Лариса надулась. Она, можно сказать, отыскала ниточки, которые могут привести к убийце, а он! Что же, все так и бросить? Или попытаться еще что-нибудь разузнать самостоятельно? Например, про этого Тамирова. Да! И найти все-таки фотографии Анечки. Посмотреть хоть, как она выглядела. В душе у Ларисы крохотной серебристой рыбкой трепыхалась мысль о том, что, взглянув на фотографию Анечки, она немедленно что-то поймет. Возможно, узнает ее? Никто из Миколиных не узнал, а она узнает.

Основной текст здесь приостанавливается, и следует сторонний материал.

-- ==== Sys2Proof/Laws/KeepsServices.lean ====
section
/-!
SUPPORT. Sys2Proof/Laws/KeepsServices.lean: what every state function leaves of the model's bookkeeping (`Keeps`): the mailbox, security, power, the register interface, the tick and the step.
-/
set_option linter.unusedTactic false
set_option linter.tactic.unusedName false
set_option linter.unreachableTactic false
set_option linter.unusedVariables false
namespace Sys2Proof.Machine

variable {kq : Bool}

theorem State.refuse_keeps {s0 s : State} {c st} (h : Keeps kq s0 s) : Keeps kq s0 (State.refuse s c st) := by
  unfold State.refuse
  repeat' (first | with_reducible assumption | with_reducible refine Keeps.ite ?_ ?_ | with_reducible apply State.sendUnstored_keeps | with_reducible apply State.finishNow_keeps)

theorem State.queueCmd_keeps {s0 s : State} {c} (h : Keeps kq s0 s) : Keeps kq s0 (State.queueCmd s c) := by
  unfold State.queueCmd
  repeat' (first | with_reducible assumption | ((fail_if_no_progress (extract_lets +onlyGivenNames y)); clear_value y) | with_reducible apply State.putPrivi_keeps)

theorem State.putGroups_keeps {s0 s : State} {gs} (h : Keeps kq s0 s) : Keeps kq s0 (State.putGroups s gs) := by
  unfold State.putGroups
  repeat' (first | with_reducible assumption | ((fail_if_no_progress (extract_lets +onlyGivenNames y)); clear_value y) | with_reducible apply State.putPrivi_keeps)

theorem State.acceptClose_keeps {s0 s : State} {c} (h : Keeps kq s0 s) : Keeps kq s0 (State.acceptClose s c) := by
  unfold State.acceptClose
  repeat' (first | with_reducible assumption | with_reducible apply State.refuse_keeps | with_reducible apply State.queueCmd_keeps | with_reducible apply State.putGroups_keeps | split)

theorem State.joinGroup_keeps {s0 s : State} {c} (h : Keeps kq s0 s) : Keeps kq s0 (State.joinGroup s c) := by
  unfold State.joinGroup
  repeat' (first | with_reducible assumption | with_reducible refine Keeps.ite ?_ ?_ | with_reducible apply State.refuse_keeps | with_reducible apply State.putGroups_keeps | split)

theorem State.armTrial_keeps {s0 s : State} {c} (h : Keeps kq s0 s) : Keeps kq s0 (State.armTrial s c) := by
  unfold State.armTrial
  repeat' (first | with_reducible assumption | with_reducible apply State.armCommit_keeps | split)

theorem State.withAccepted_keeps {s0 s : State} (h : Keeps kq s0 s) : Keeps kq s0 (State.withAccepted s) := by
  unfold State.withAccepted
  repeat' (first | with_reducible assumption | with_reducible apply State.armTrial_keeps | (with_reducible refine Keeps.foldl ?_ ?_; on_goal 2 => (intro t x ht; beta_reduce)))

theorem State.predict_keeps {s0 s : State} {drop} (h : Keeps kq s0 s) : Keeps kq s0 (State.predict s drop) := by
  unfold State.predict
  repeat' (first | with_reducible assumption | with_reducible apply State.setFld_keeps)

theorem State.predicting_keeps {s0 s : State} {c} (h : Keeps kq s0 s) : Keeps kq s0 (State.predicting s c) := by
  unfold State.predicting
  repeat' (first | with_reducible assumption | with_reducible refine Keeps.ite ?_ ?_ | with_reducible apply State.predict_keeps)
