/-- A due code not pushed before joins the notify queue, and waits for no push any more. -/
theorem State.notifyPush_first {s : State} {code : Nat} (hdue : (s.codeCfg code).due = true)
    (hnew : (s.codeCfg code).pushedAt = none) (hroom : s.ev.notify.length < 64) :
    let c := { s.codeCfg code with due := false, ovfSeen := false, pushedAt := some s.elapsed }
    s.notifyPush code = { (s.putCodeCfg code c).setEvrIrq 0 with
      ev := { (s.putCodeCfg code c).ev with notify := s.ev.notify ++ [code] } } := by
  simp only [State.notifyPush, hdue, hnew, hroom, Bool.and_self, if_true]
  rfl

theorem State.readNotify_cons {s : State} {c : Nat} {r : List Nat} (h : s.ev.notify = c :: r) :
    s.readNotify = (2 ^ 31 + (r.length + 1) * 2 ^ 16 + c, { s with ev := { s.ev with notify := r } }) := by
  simp only [State.readNotify, h, List.length_cons]

/-! ### The window (R545) -/

/-- A read of the window advances its index and leaves the events' state and what has left the device. -/
theorem State.readEvrWin_eq (s : State) : ∃ v ecc, s.readEvrWin =
    (v, (s.setFld F.EVR_WIN_STAT_ECC ecc).setFld F.EVR_WIN_ADDR_INDEX ((s.fld F.EVR_WIN_ADDR_INDEX + 1) % 2 ^ 14)) :=
  ⟨_, _, rfl⟩

/-! ### Memory errors (R539) -/

/-- Raising an event changes the count of dropped events, and no other register. -/
theorem State.reg_raise_other (s : State) (code value source sev : Nat) {a : Nat} (ha : a ≠ F.TCK_ARB_DROP_COUNT.addr) :
    (s.raise code value source sev).reg a = s.reg a := by
  unfold State.raise State.raiseEv
  extract_lets f u t
  split
  · rfl
  · exact State.reg_setFld_other u _ _ ha

theorem State.reg_raiseFree_other (s : State) (code source sev : Nat) {a : Nat} (ha : a ≠ F.TCK_ARB_DROP_COUNT.addr) :
    (s.raiseFree code source sev).reg a = s.reg a := State.reg_raise_other (s.fresh 32).2 _ _ _ _ ha

/-- An engine's status stands at the base of its block of 64 KiB, from 0x400000 on. -/
theorem engStatus_addr_ne {e a : Nat} (ha : a < 0x400000 ∨ a % 0x10000 ≠ 0) : (F.LE_STATUS_STATE e).addr ≠ a := by
  have haddr : (F.LE_STATUS_STATE e).addr = 0x400000 + 0x10000 * e := rfl
  omega

/-- An uncorrectable error in a running engine's cluster memory is that engine's fault 7 (R392). -/
theorem State.eccError_cluster {s : State} {e : Fin 16} (h : s.engRun e.val = .running) : s.eccError (.cluster e) =
    ((s.addFld F.CLM_ECC_UNCORR_COUNT 1).raiseFree 0xB006 (srcBlock 13) sevError).engFault e.val 7 := by
  have hreg : ((s.addFld F.CLM_ECC_UNCORR_COUNT 1).raiseFree 0xB006 (srcBlock 13) sevError).reg (F.LE_STATUS_STATE e.val).addr =
      s.reg (F.LE_STATUS_STATE e.val).addr :=
    (State.reg_raiseFree_other _ _ _ _ (engStatus_addr_ne (.inl (by decide)))).trans
      (State.reg_setFld_other s _ _ (engStatus_addr_ne (.inr (by decide))))
  refine if_pos ?_
  rw [← h, State.engRun, State.fld, hreg]
  rfl
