/-- Decode a private instruction of tag 0 from its header fields, opcode, modifiers `m` and operand word `v`. -/
def decodeCtl (h : Hdr) (op : Nat) (m : BitVec 12) (v : Word32) : Option Instr :=
  match op with
  | 0x0 => whenZero (decide (field m 11 1 = 0)) (.ld h (field m 9 2) (field m 8 1) (field m 5 3) (field m 3 2) (field m 2 1) (field m 0 2) (field v 27 5) (field v 23 4) (field v 18 5) (field v 0 18))
  | 0x1 => whenZero (decide (field m 11 1 = 0)) (.st h (field m 9 2) (field m 8 1) (field m 5 3) (field m 3 2) (field m 2 1) (field m 0 2) (field v 27 5) (field v 23 4) (field v 18 5) (field v 0 18))
  | 0x2 => whenZero (decide (field m 0 12 = 0)) (.ldf h (field v 27 5) (field v 23 4) (field v 18 5) (field v 0 18))
  | 0x3 => whenZero (decide (field m 1 11 = 0)) (.stf h (field m 0 1) (field v 27 5) (field v 23 4) (field v 18 5) (field v 0 18))
  | 0x8 => whenZero (decide (field m 11 1 = 0)) (.atom h (field m 9 2) (field m 8 1) (field m 5 3) (field m 3 2) (field m 2 1) (field m 0 2) (field v 27 5) (field v 23 4) (field v 18 5) (field v 13 5) (field v 9 4) (field v 0 9))
  | 0x10 => whenZero (decide (field m 0 3 = 0) && decide (field m 8 4 = 0) && decide (field v 0 32 = 0)) (.fence h (field m 5 3) (field m 3 2))
  | 0x18 => whenZero (decide (field m 0 5 = 0) && decide (field m 8 4 = 0) && decide (field v 4 9 = 0) && decide (field v 23 4 = 0)) (.bara h (field m 5 3) (field v 27 5) (field v 18 5) (field v 13 5) (field v 0 4))
  | 0x19 => whenZero (decide (field m 0 5 = 0) && decide (field m 8 4 = 0) && decide (field v 4 9 = 0) && decide (field v 18 9 = 0)) (.barw h (field m 5 3) (field v 27 5) (field v 13 5) (field v 0 4))
  | 0x1a => whenZero (decide (field m 0 5 = 0) && decide (field m 8 4 = 0) && decide (field v 4 9 = 0) && decide (field v 23 4 = 0)) (.bars h (field m 5 3) (field v 27 5) (field v 18 5) (field v 13 5) (field v 0 4))
  | 0x20 => whenZero (decide (field m 0 12 = 0) && decide (field v 23 9 = 0)) (.hgive h (field v 18 5) (field v 13 5) (field v 0 13))
  | 0x21 => whenZero (decide (field m 0 12 = 0) && decide (field v 13 5 = 0) && decide (field v 23 4 = 0)) (.htake h (field v 27 5) (field v 18 5) (field v 0 13))
  | 0x22 => whenZero (decide (field m 0 12 = 0) && decide (field v 13 5 = 0) && decide (field v 23 4 = 0)) (.hqry h (field v 27 5) (field v 18 5) (field v 0 13))
  | 0x28 => whenZero (decide (field m 0 12 = 0) && decide (field v 0 18 = 0) && decide (field v 23 4 = 0)) (.abc h (field v 27 5) (field v 18 5))
  | 0x29 => whenZero (decide (field m 3 9 = 0) && decide (field v 13 5 = 0) && decide (field v 23 9 = 0)) (.foot h (field m 0 3) (field v 18 5) (field v 0 13))
  | 0x30 => whenZero (decide (field v 0 27 = 0)) (.csrr h (field m 0 12) (field v 27 5))
  | 0x31 => whenZero (decide (field v 0 18 = 0) && decide (field v 23 9 = 0)) (.csrw h (field m 0 12) (field v 18 5))
  | 0x32 => whenZero (decide (field m 0 12 = 0) && decide (field v 0 27 = 0)) (.bellr h (field v 27 5))
  | 0x38 => whenZero (decide (field m 0 12 = 0) && decide (field v 4 28 = 0)) (.ttok h (field v 0 4))
  | 0x39 => whenZero (decide (field m 0 12 = 0) && decide (field v 12 1 = 0) && decide (field v 23 9 = 0)) (.tstart h (field v 18 5) (field v 13 5) (field v 0 12))
  | 0x40 => whenZero (decide (field m 0 12 = 0) && decide (field v 13 19 = 0)) (.trap h (field v 0 13))
  | 0x41 => whenZero (decide (field m 0 12 = 0) && decide (field v 0 32 = 0)) (.eret h)
  | 0x42 => whenZero (decide (field m 0 12 = 0) && decide (field v 0 18 = 0) && decide (field v 23 9 = 0)) (.taskend h (field v 18 5))
  | 0x1c0 => whenZero (decide (field m 0 12 = 0) && decide (field v 0 13 = 0) && decide (field v 23 4 = 0)) (.qres h (field v 27 5) (field v 18 5) (field v 13 5))
  | 0x1c1 => whenZero (decide (field m 0 12 = 0) && decide (field v 0 13 = 0) && decide (field v 23 9 = 0)) (.qtail h (field v 18 5) (field v 13 5))
  | 0x1c2 => whenZero (decide (field m 0 12 = 0) && decide (field v 0 18 = 0) && decide (field v 23 4 = 0)) (.qhead h (field v 27 5) (field v 18 5))
  | 0x1c8 => whenZero (decide (field m 0 12 = 0) && decide (field v 4 23 = 0)) (.ditem h (field v 27 5) (field v 0 4))
  | 0x1c9 => whenZero (decide (field m 0 12 = 0) && decide (field v 3 15 = 0) && decide (field v 23 9 = 0)) (.dpush h (field v 18 5) (field v 0 3))
  | 0x1e0 => whenZero (decide (field m 0 12 = 0) && decide (field v 0 27 = 0)) (.gclkr h (field v 27 5))
  | 0x1e1 => whenZero (decide (field m 0 12 = 0) && decide (field v 13 5 = 0) && decide (field v 23 9 = 0)) (.bellw h (field v 18 5) (field v 0 13))
  | _ => none
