/-- The exact value of a code (R110, R112, R113). -/
def FFmt.value (f : FFmt) (code : Nat) : Val :=
  let neg := code / 2 ^ (f.width - 1) % 2 == 1
  let e := code / 2 ^ f.mbits % 2 ^ f.ebits
  let m := code % 2 ^ f.mbits
  let top := e == 2 ^ f.ebits - 1
  let finite : Val :=
    let mag : Q := if e = 0 then (Q.ofInt m).scale (f.emin - f.mbits)
      else (Q.ofInt ((2 ^ f.mbits + m : Nat) : Int)).scale ((e : Int) - f.bias - f.mbits)
    .fin neg (if neg then mag.neg else mag)
  match f.nans with
  | .none => finite
  | .e4m3 => if top && m == 7 then .nan false else finite
  | .ieee => if top then (if m = 0 then .inf neg else .nan (m < 2 ^ (f.mbits - 1))) else finite
  | .e5m2 => if top then (if m = 0 then .inf neg else .nan false) else finite

/-- The value of a UE4M3 scale code; bit 7 is read as 0 (R135). -/
def ue4m3Value (code : Nat) : Q :=
  let e := code / 8 % 16
  let m := code % 8
  if e = 0 then (Q.ofInt m).scale (-9) else (Q.ofInt ((8 + m : Nat) : Int)).scale ((e : Int) - 10)

/-! ### Rounding (R115 to R119) -/

/-- `x` rounded to an integer in mode `m`; `u` is `sr_bits()`. -/
def Q.round (x : Q) (m : RMode) (u : Nat) : Int :=
  let lo := x.floor
  let r := (x.num % (x.den : Int)).toNat
  if r = 0 then lo else
  match m with
  | .rne => if 2 * r < x.den then lo else if x.den < 2 * r then lo + 1 else if lo % 2 = 0 then lo else lo + 1
  | .rz => if x.num > 0 then lo else lo + 1
  | .ru => lo + 1
  | .rd => lo
  | .sr => if u < r * 65536 / x.den then lo + 1 else lo

/-- The exponent of the spacing of `f` around `x ≠ 0` (`q = 2 ^ this` in R115). -/
def FFmt.spacing (f : FFmt) (x : Q) : Int := (if x.log2 < f.emin then f.emin else x.log2) - f.mbits

/-- The code whose magnitude is `k * 2 ^ e`, which `f` represents exactly. -/
def FFmt.encodeExact (f : FFmt) (neg : Bool) (k : Nat) (e : Int) : Nat :=
  let s := if neg then 2 ^ (f.width - 1) else 0
  if k = 0 then s else
  let l : Int := (Nat.log2 k : Int) + e
  if l < f.emin then s + k * 2 ^ (e - (f.emin - f.mbits)).toNat
  else
    let n := Nat.log2 k
    let sig := if n ≥ f.mbits then k / 2 ^ (n - f.mbits) else k * 2 ^ (f.mbits - n)
    s + (l + f.bias).toNat * 2 ^ f.mbits + (sig - 2 ^ f.mbits)

/-- R115 with R117 to R119: the code of the exact real `x` in `f`, and the flags. `sat` selects the second row of the
overflow table for a format that has infinities; `zneg` is the sign of an exact zero. -/
def FFmt.roundTo (f : FFmt) (m : RMode) (u : Nat) (sat : Bool) (x : Q) (zneg : Bool) : Nat × Fx :=
  if x.isZero then (if zneg then 2 ^ (f.width - 1) else 0, {}) else
  let e := f.spacing x
  let k := (x.scale (-e)).round m u
  let neg := x.num < 0
  let y := (Q.ofInt k).scale e
  if f.maxQ.lt y.abs then
    let toInf := f.hasInf && !sat && (match m with
      | .rne => true
      | .sr => true
      | .rz => false
      | .ru => !neg
      | .rd => neg)
    (if toInf then f.infCode neg else f.maxCode neg, { of := true, nx := true })
  else
    let inexact := !(x.eqv y)
    (f.encodeExact neg k.natAbs e,
      { nx := inexact, uf := inexact && y.abs.lt (Q.pow2 f.emin) })

/-- A code of FP32, BF16 or FP16 whose value is subnormal. -/
def FFmt.isSub (f : FFmt) (code : Nat) : Bool :=
  code / 2 ^ f.mbits % 2 ^ f.ebits == 0 && code % 2 ^ f.mbits != 0

/-- R120: a subnormal source reads as a zero of its sign while FZ is set. -/
def FFmt.flushSrc (f : FFmt) (fz : Bool) (code : Nat) : Nat :=
  if fz && f.nans = .ieee && f.isSub code then code / 2 ^ (f.width - 1) % 2 * 2 ^ (f.width - 1) else code

/-- R120: a subnormal result becomes a zero of its sign, with UF and NX, while FZ is set. -/
def FFmt.flushRes (f : FFmt) (fz : Bool) (r : Nat × Fx) : Nat × Fx :=
  if fz && f.nans = .ieee && f.isSub r.1 then
    (r.1 / 2 ^ (f.width - 1) % 2 * 2 ^ (f.width - 1), { r.2 with uf := true, nx := true })
  else r

/-- A value converted to a floating format (Table 3.6): NaN and infinity rows, then R115. -/
def FFmt.convert (f : FFmt) (m : RMode) (u : Nat) (sat : Bool) (v : Val) : Nat × Fx :=
  match v with
  | .nan sig => if f.nans = .none then (0, { nv := true }) else (f.canonNan, { nv := sig })
  | .inf neg => if f.hasInf then (f.infCode neg, {}) else (f.maxCode neg, { of := true })
  | .fin neg q => f.roundTo m u sat q neg

/-! ### Integers (R109, R125, R126) -/

/-- `n` as a two's complement or unsigned code of `w` bits (low bits kept). -/
def intCode (w : Nat) (n : Int) : Nat := (n % ((2 ^ w : Nat) : Int)).toNat

/-- The value of an integer code. -/
def intValue (w : Nat) (signed : Bool) (code : Nat) : Int :=
  let c := code % 2 ^ w
  if signed && c ≥ 2 ^ (w - 1) then (c : Int) - ((2 ^ w : Nat) : Int) else (c : Int)

def intMin (w : Nat) (signed : Bool) : Int := if signed then -((2 ^ (w - 1) : Nat) : Int) else 0
def intMax (w : Nat) (signed : Bool) : Int := ((2 ^ (if signed then w - 1 else w) : Nat) : Int) - 1

/-- `n` clamped to the range of an integer type, and whether it was clamped. -/
def clampInt (w : Nat) (signed : Bool) (n : Int) : Int × Bool :=
  if n < intMin w signed then (intMin w signed, true)
  else if intMax w signed < n then (intMax w signed, true) else (n, false)

/-- R125: a floating value converted to an integer format. -/
def floatToInt (w : Nat) (signed : Bool) (m : RMode) (u : Nat) (v : Val) : Nat × Fx :=
  match v with
  | .nan _ => (0, { nv := true })
  | .inf neg => (intCode w (if neg then intMin w signed else intMax w signed), { nv := true })
  | .fin _ q =>
    let n := q.round m u
    let c := clampInt w signed n
    if c.2 then (intCode w c.1, { nv := true, nx := true })
    else (intCode w c.1, { nx := !(q.eqv (Q.ofInt n)) })

/-- R126: an integer converted to another integer format. -/
def intToInt (w : Nat) (signed : Bool) (n : Int) : Nat × Fx :=
  let c := clampInt w signed n
  (intCode w c.1, { sat := c.2 })
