/-- One line of a write of alias bytes at the home: they become dirty bytes of the line, which is converted at once where it is not
held and the policy does not allocate it (R401). A write of all 64 bytes clears the line's mark (R397). -/
def llcWriteLine (cache : BitVec 3) (s : State) (x : Nat × List (Nat × Byte)) : State :=
  let held := (llcFind s x.1).isSome || ovHasLine s.llc (x.1 * 64)
  let old := (llcFind s x.1).getD ⟨x.1, cache, false, false⟩
  let whole := (keyRange (x.1 * 64) 64).all fun k => x.2.any fun c => c.1 == k
  let s := llcTouch s x.1 cache (old.filled || whole) (old.bad && !whole)
  let s := { s with llc := ovWrite s.llc x.2 }
  if held || fillsLlc cache then s else aliasWriteLine s (x.1 * 64)

/-- Writes bytes of global memory at their home, under a policy: raw bytes, over whose decoded alias lines the last-level cache loses
its copies (R402), and alias bytes (R401). -/
def homeWriteVia (s : State) (cache : BitVec 3) (l : List (Nat × Byte)) : State :=
  let s := homePrep s (l.map (·.1))
  if !anyRegion s then rawWrite s l else
  let al := l.filter fun c => (aliasRegion s c.1).isSome
  let raw := l.filter fun c => (aliasRegion s c.1).isNone
  let stale := raw.flatMap fun c => (rawAliasLines s c.1).map (· / 64)
  let s := rawWrite s raw
  let s := { s with llcLines := s.llcLines.filter fun c => !stale.contains c.line }
  let s := (linesOf (raw.map (·.1))).foldl (fun s a => llcTouch s (a / 64) cache true false) s
  (byLine al).foldl (llcWriteLine cache) s

/-- A write at the home under the policy NORMAL, as write-backs and writes without a record are. -/
def homeWrite (s : State) (l : List (Nat × Byte)) : State := homeWriteVia s 0 l

/-! ### Caches (R97, R156 to R158) -/

/-- NORMAL and KEEP allocate in the L1 and the quad cache (Table 2.12). -/
def fillsCaches (cache : BitVec 3) : Bool := cache = 0 || cache = 3

/-- KEEP marks its lines in the quad cache. -/
def keeps (cache : BitVec 3) : Bool := cache = 3

/-- A byte that a cache holds. -/
def Cache.get (c : Cache) (pa : Nat) : Option Byte :=
  match ovGet c.dirty pa with
  | some b => some b
  | none => ovGet c.clean pa

def Cache.holds (c : Cache) (line : Nat) : Bool := c.lines.any fun x => x.1 == line

/-- The line becomes the one most recently used; a line that was held keeps its KEEP mark. -/
def Cache.touch (c : Cache) (line : Nat) (keep : Bool) : Cache :=
  { c with lines := (match c.lines.find? fun x => x.1 == line with
      | some x => x
      | none => (line, keep)) :: c.lines.filter fun x => x.1 != line }

/-- A cache without a line. -/
def Cache.drop (c : Cache) (line : Nat) : Cache :=
  ⟨c.lines.filter fun x => x.1 != line, c.dirty.filter fun x => x.1 / 64 != line, c.clean.filter fun x => x.1 / 64 != line⟩

/-- The dirty bytes of a line. -/
def Cache.dirtyOf (c : Cache) (line : Nat) : List (Nat × Byte) := c.dirty.filter fun x => x.1 / 64 == line

/-- Bytes that were missing, now held clean. -/
def Cache.fill (c : Cache) (l : List (Nat × Byte)) : Cache :=
  { c with clean := ovWrite c.clean (l.filter fun x => (ovGet c.clean x.1).isNone) }

/-- Bytes written to held lines. -/
def Cache.store (c : Cache) (l : List (Nat × Byte)) : Cache := { c with dirty := ovWrite c.dirty l }

/-- A write made elsewhere updates the copies that a cache holds. -/
def Cache.update (c : Cache) (l : List (Nat × Byte)) : Cache :=
  { c with
    dirty := ovWrite c.dirty (l.filter fun x => (ovGet c.dirty x.1).isSome)
    clean := ovWrite c.clean (l.filter fun x => (ovGet c.clean x.1).isSome) }

/-- Every dirty byte has been written back: it stays held, clean. -/
def Cache.cleaned (c : Cache) : Cache := { c with dirty := [], clean := ovWrite c.clean c.dirty }

/-- The set of a line in the quad cache: 4,096 sets of 16 ways, by the low bits of the line's number (PRESUMED: log 66). -/
def quadSet (line : Nat) : Nat := line % 4096

/-- R156: the line that an allocation in the quad cache replaces, the least recently used of those it may replace. -/
def quadVictim (c : Cache) (line : Nat) (keep : Bool) : Option Nat :=
  if c.holds line then none else
  let set := c.lines.filter fun x => quadSet x.1 == quadSet line
  let kept := set.filter (·.2)
  if keep && 12 ≤ kept.length then kept.getLast?.map (·.1)
  else if 16 ≤ set.length then (set.filter fun x => !x.2).getLast?.map (·.1)
  else none

/-- The quad cache comes to hold a line; what that replaces is written back to its home. -/
def quadAlloc (s : State) (line : Nat) (keep : Bool) : State :=
  let s := match quadVictim s.qc line keep with
    | none => s
    | some v => homeWrite { s with qc := s.qc.drop v } (s.qc.dirtyOf v)
  { s with qc := s.qc.touch line keep }

/-- One line's bytes written into the quad cache. -/
def quadLineStore (keep : Bool) (s : State) (x : Nat × List (Nat × Byte)) : State :=
  let s := quadAlloc s x.1 keep
  { s with qc := s.qc.store x.2 }

/-- Bytes written into the quad cache. -/
def quadStore (s : State) (keep : Bool) (l : List (Nat × Byte)) : State := (byLine l).foldl (quadLineStore keep) s

/-- The L1 comes to hold a line. It has 1,024 lines; which one a full L1 replaces is open, so it is a free value (log 66). -/
def l1Alloc (s : State) (line : Nat) : State :=
  if s.l1.holds line || s.l1.lines.length < 1024 then { s with l1 := s.l1.touch line false }
  else
    let d := drawFree s 10
    let v := (s.l1.lines.getD d.1.toNat (line, false)).1
    let s := quadStore { d.2 with l1 := s.l1.drop v } false (s.l1.dirtyOf v)
    { s with l1 := s.l1.touch line false }

/-- A byte of global memory as the core sees it through its L1 and the quad cache. -/
def cachedByte (s : State) (pa : Nat) : Byte :=
  match s.l1.get pa with
  | some b => b
  | none =>
    match s.qc.get pa with
    | some b => b
    | none => homeByte s pa

/-- What the caches give of a byte to an access that is performed at a point of Table 4.4: 0 the L1, 1 the quad cache, 2 the
home. Dirty bytes nearer to the core are seen (R34), clean ones are not. -/
def heldAt (s : State) (point pa : Nat) : Option Byte :=
  match (if point = 0 then s.l1.get pa else ovGet s.l1.dirty pa) with
  | some b => some b
  | none => if point = 2 then ovGet s.qc.dirty pa else s.qc.get pa

/-- The point of Table 4.4 at a scope. -/
def scopePoint (scope : Option (BitVec 3)) : Nat :=
  match scope with
  | none => 0
  | some sc => min sc.toNat 2

/-- A byte read at a point. -/
def byteAt (s : State) (point pa : Nat) : Byte := (heldAt s point pa).getD (homeByte s pa)

/-- The bytes of a line as the quad cache gives them. -/
def quadLine (s : State) (line : Nat) : List (Nat × Byte) :=
  (keyRange (line * 64) 64).map fun k => (k, (s.qc.get k).getD (homeByte s k))

/-- The whole line comes into the quad cache from where it is held, if it is not there already. -/
def fillQuad (s : State) (keep : Bool) (line : Nat) : State :=
  let bytes := quadLine s line
  let s := quadAlloc s line keep
  { s with qc := s.qc.fill bytes }

/-- The whole line comes into the L1 and the quad cache from where it is held. -/
def fillLine (s : State) (keep : Bool) (line : Nat) : State :=
  if s.l1.holds line && (keyRange (line * 64) 64).all fun k => (s.l1.get k).isSome then { s with l1 := s.l1.touch line keep }
  else
    let bytes := quadLine s line
    let s := l1Alloc (fillQuad s keep line) line
    { s with l1 := s.l1.fill bytes }

/-- What a read of bytes of the line at `a` leaves in the caches. -/
def fetchLine (cache : BitVec 3) (point : Nat) (s : State) (a : Nat) : State :=
  if point = 2 then s
  else if fillsCaches cache then
    let missing := (keyRange a 64).filter fun k => (heldAt s point k).isNone
    let s := homePrep s missing
    let n := noteAliasRead s cache missing
    if n.2 || poisoned n.1 missing then n.1
    else if point = 0 then fillLine n.1 (keeps cache) (a / 64) else fillQuad n.1 (keeps cache) (a / 64)
  else if point = 0 && s.l1.holds (a / 64) then { s with l1 := s.l1.touch (a / 64) false }
  else if s.qc.holds (a / 64) then { s with qc := s.qc.touch (a / 64) false }
  else s

/-- R97: what a read of global bytes by the Steward or the vector engine at a point of Table 4.4 leaves in the caches. A line that
cannot be read whole at its home is not held. -/
def fetchLines (s : State) (cache : BitVec 3) (point : Nat) (pas : List Nat) : State :=
  (linesOf pas).foldl (fetchLine cache point) s

/-- The bytes of a store that no cache has taken are written at home. -/
def writeRest (cache : BitVec 3) (r : State × List (Nat × Byte)) : State :=
  if r.2.isEmpty then r.1 else homeWriteVia r.1 cache r.2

Они возвратились в Рощицы ближе к вечеру и еще издали заметили, что возле ворот стоит машина «Скорой помощи». Самые страшные мысли промелькнули в их головах. Кого-то убили?! Что-то с детьми?!
Лариса выпрыгнула из машины и услышала, что из сада доносится страшный вой, как будто кто-то в шутку изображает реактивный самолет – орет громко и с чувством.
– А-а-а! А-а-а! А-а-а!
– Спаси и сохрани, – пробормотал Жидков, влетая в ворота. – Что случилось?
Когда они с Ларисой подбежали к дому, то увидели, что все домашние, включая обоих детей, сгрудились возле двери и внимательно смотрят куда-то в кусты, откуда доносятся нечеловеческие звуки. Чуть поодаль, сложив на груди руки, стоит санитар в маленькой синей шапочке и тоже смотрит на недозрелую смородину.
– Еще десять минут – и все, – предположила Маргарита.
– Он собирается кончиться в Фаининых кустах? – не поверил Мишаня. – Бабка его не одобрит.
– Что тут случилось? – воскликнул Жидков, обводя их воспаленным взглядом.
– Почему тут врачи? – закричала Лариса.
– Ваш дядя, Ларочка, – сочувственно сказала Маргарита. – Покушал острой свининки и сошел с ума.
– У него конкретно снесло башню, – подтвердил Мишаня, постучав себя пальцем по лбу.
– Он стал кричать, – пояснила Симона, – и бегать по саду, высунув язык до колен.